Retinal vasculature diseases have become more prevalent as a result of the aging population.
1 The population over age 40 has increased by 20% from years 2000 to 2010 in the United States (data available in the public domain at
http://www.visionproblemsus.org/introduction.html). Vision loss from macular edema or scarring associated with retinal neovascularization has become the leading cause of blindness in people aged 50 years or older. For example, incidences of diabetic macular edema
2,3 and macular edema from retinal vein occlusions
4,5 have been on the rise and the expenditure associated with their medical care is challenging for the medical community and the patients it serves.
6 Even in a booming era of biological therapeutics, steroids still are a major player in the medical care of these refractory eye diseases due to their well-established efficacy at a fraction of the expense of anti-VEGF biological therapeutics.
7–9 Triamcinolone acetonide (TA) is a naturally slow-release formulation of steroid and has been injected intravitreally for various retinal diseases.
10 However, intravitreal TA is associated with a high incidence of elevation of IOP, which has limited its application. Dexamethasone (Dex) is a cortical steroid that has a very short vitreous half-life
11 compared to the depository steroid TA.
12,13 However, Dex is more potent than TA, and the recently Food and Drug Administration (FDA) approved long-acting Dex delivery system Ozurdex appears to cause less ocular hypertension and cataract formation than intravitreal TA or intravitreal implants of fluocinolone acetonide (Retisert).

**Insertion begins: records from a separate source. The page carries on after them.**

-- ==== Sys2Proof/Tests/Slice0.lean ====
section
/-! SUPPORT. Tests of the model against the vectors V<n> of spec/95_test_vectors.md and the examples of the rules, and a
witness for the hypotheses of every statement that has some.  No expected value is the model's own. -/

open Sys2Proof Sys2Proof.Machine Sys2Proof.Ref

namespace Sys2Proof.Tests

/-! ## Helpers -/

/-- What is seen of the next state, if there is one. -/
def seen {α : Type} (o : Host.Outcome State Fault Refusal) (f : State → α) : Option α :=
  match o with
  | .next t => some (f t)
  | .fault _ => none
  | .refused _ => none

/-- After reset, with ARG_A and ARG_B. -/
def withArgs (a b : Byte) : State := { State.reset with ops := { OperandRegs.reset with argA := a, argB := b } }

/-- After reset, with s, n, k and DBUF[s..] and ECB filled. -/
def withBlock (s : BitVec 12) (n k : BitVec 8) (data ec : List Byte) : State :=
  { State.reset with
    ops := { OperandRegs.reset with srcOff := s, nLen := n, kLen := k },
    mem := Memory.cells 0x2400 ec ++ Memory.cells (0x4000 + 4 * s.toNat) data }

/-- After reset, with la, lb, PA and PB. -/
def withPolys (la lb : BitVec 9) (A B : List Byte) : State :=
  { State.reset with
    ops := { OperandRegs.reset with lenA := la, lenB := lb },
    mem := Memory.cells 0x1000 A ++ Memory.cells 0x1400 B }

/-- After reset, with T, D, B and DBUF. -/
def withSymbol (T D : BitVec 13) (B : BitVec 8) (data : List Byte) : State :=
  { State.reset with
    ops := { OperandRegs.reset with total := T, dataTotal := D, blocks := B }, mem := Memory.cells 0x4000 data }

/-- After reset, with the host's next operations. -/
def withHost (ops : List HostOp) : State := { State.reset with host := ops }

/-- After reset, with a running command, the next turn, and the host's next operations. -/
def running (v : Word) (t : Turn) (ops : List HostOp) : State :=
  { State.reset with eng := .run v, turns := [t], host := ops }

/-- RESULT and STATUS. -/
def scalarSeen (t : State) : Byte × Word := (t.res.result, statusWord t)

/-- The first `n` entries of a buffer, the entry after them, and STATUS. -/
def bufSeen (b : Buf) (n : Nat) (t : State) : List Byte × Byte × Word := (t.entries b 0 n, t.entry b n, statusWord t)

/-! ## Well-formedness refuses -/

/-- PR[512], GEN[256] and DBUF[4096] do not exist (R141); 0x06 and 0x12 are no opcodes and bits [31:8] must be 0
(R304); their neighbours pass. -/
theorem test_wf_refuses :
    Stmt.wf (.wrBuf .pr 512 0) = false ∧ Stmt.wf (.rdBuf .gen 256) = false ∧ Stmt.wf (.wrBuf .dbuf 4096 0) = false ∧
      commandWordWf 0x06 = false ∧ commandWordWf 0x12 = false ∧ commandWordWf 0x102 = false := by decide

theorem test_wf_accepts :
    Stmt.wf (.wrBuf .pr 511 0) = true ∧ Stmt.wf (.rdBuf .obuf 4095) = true ∧ Stmt.wf (.cmd .nop) = true ∧
      commandWordWf 0x30 = true := by decide

/-! ## Decoding: the words of rule R303, bit by bit -/

theorem test_decode_scalar :
    decode 0b00000000000000000000000000000000 = .command .nop ∧
      decode 0b00000000000000000000000000000001 = .command .gfAdd ∧
      decode 0b00000000000000000000000000000010 = .command .gfMul ∧
      decode 0b00000000000000000000000000000011 = .command .gfInv ∧
      decode 0b00000000000000000000000000000100 = .command .gfExp ∧
      decode 0b00000000000000000000000000000101 = .command .gfLog := by decide

theorem test_decode_families :
    decode 0b00000000000000000000000000010000 = .command .polyMul ∧
      decode 0b00000000000000000000000000010001 = .command .rsGenpoly ∧
      decode 0b00000000000000000000000000100000 = .command .rsEncode ∧
      decode 0b00000000000000000000000000100001 = .command .syndrome ∧
      decode 0b00000000000000000000000000110000 = .command .interleave := by decide

/-- The edges of the reserved ranges of rule R304, and a legal OPCODE under a non-zero ZERO field. -/
theorem test_decode_illegal :
    [0x06, 0x0F, 0x12, 0x1F, 0x22, 0x2F, 0x31, 0xFF].map decode = List.replicate 8 (.illegal .reservedOpcode) ∧
      decode 0x00000102 = .illegal .zeroFieldNotZero ∧ decode 0x80000000 = .illegal .zeroFieldNotZero := by
  decide +kernel

theorem test_decode_table_word :
    decodeTableWord 32 0x21 = some .syndrome ∧ decodeTableWord 32 0x06 = none := by decide +kernel

/-! ## Scalar commands (spec/95_test_vectors.md 3.1) -/

/-- V1, through a step. -/
theorem test_nop : seen (step (State.reset.withFetchWord 32 0x00)) scalarSeen = some (0, 0x00000002) := by
  decide +kernel

/-- V2. -/
theorem test_gfAdd : seen (exec .gfAdd (withArgs 0x53 0xCA)) scalarSeen = some (0x99, 0x00000002) := by
  decide +kernel

/-- V4 and V7: EXP and LOG, and one reduction by PRIM. -/
theorem test_gfMul :
    seen (exec .gfMul (withArgs 0x53 0xCA)) scalarSeen = some (0x8F, 0x00000002) ∧
      seen (exec .gfMul (withArgs 0x02 0x80)) scalarSeen = some (0x1D, 0x00000002) := by decide +kernel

14 Dex has been used for treatment of posterior segment eye diseases including uveitis, proliferative vitreoretinopathy, diabetic macular edema, and wet form of age-related macular degeneration.
15,16 There is considerable interest in delivering Dex to the back of the eye by sustained release systems.
17–20 Poly(lactic-co-glycolic acid) (PLGA) microparticles and nanoparticles have been investigated for sustained delivery of Dex through intravitreal injection.
17,21 The advantages of particulate formulations over implants, such as Ozurdex or Iluvien, are that the particles can be delivered through a traditional fine needle (27 gauge or smaller) to avoid invasive surgery or the use of a larger needle, such as 22 gauge for Ozurdex or 25 gauge for Iluvien. In addition, microparticulate formulations have less risk of migrating into the anterior chamber, mitigating the risk of corneal or IOP issues that are reported commonly with injectable implants, such as Ozurdex and Iluvien.
22–24 Anterior migrated implant requires surgical repositioning or removal due to corneal complications.
22–24 The Ozurdex or Iluvienis meant to treat macular diseases at the posterior segment but the implant localizes at the anterior segment, which not only decreases its therapeutic efficacy, but also potentially increases the risk of complications, such as cataract formation and IOP elevation in addition to the risk of migration into anterior chamber.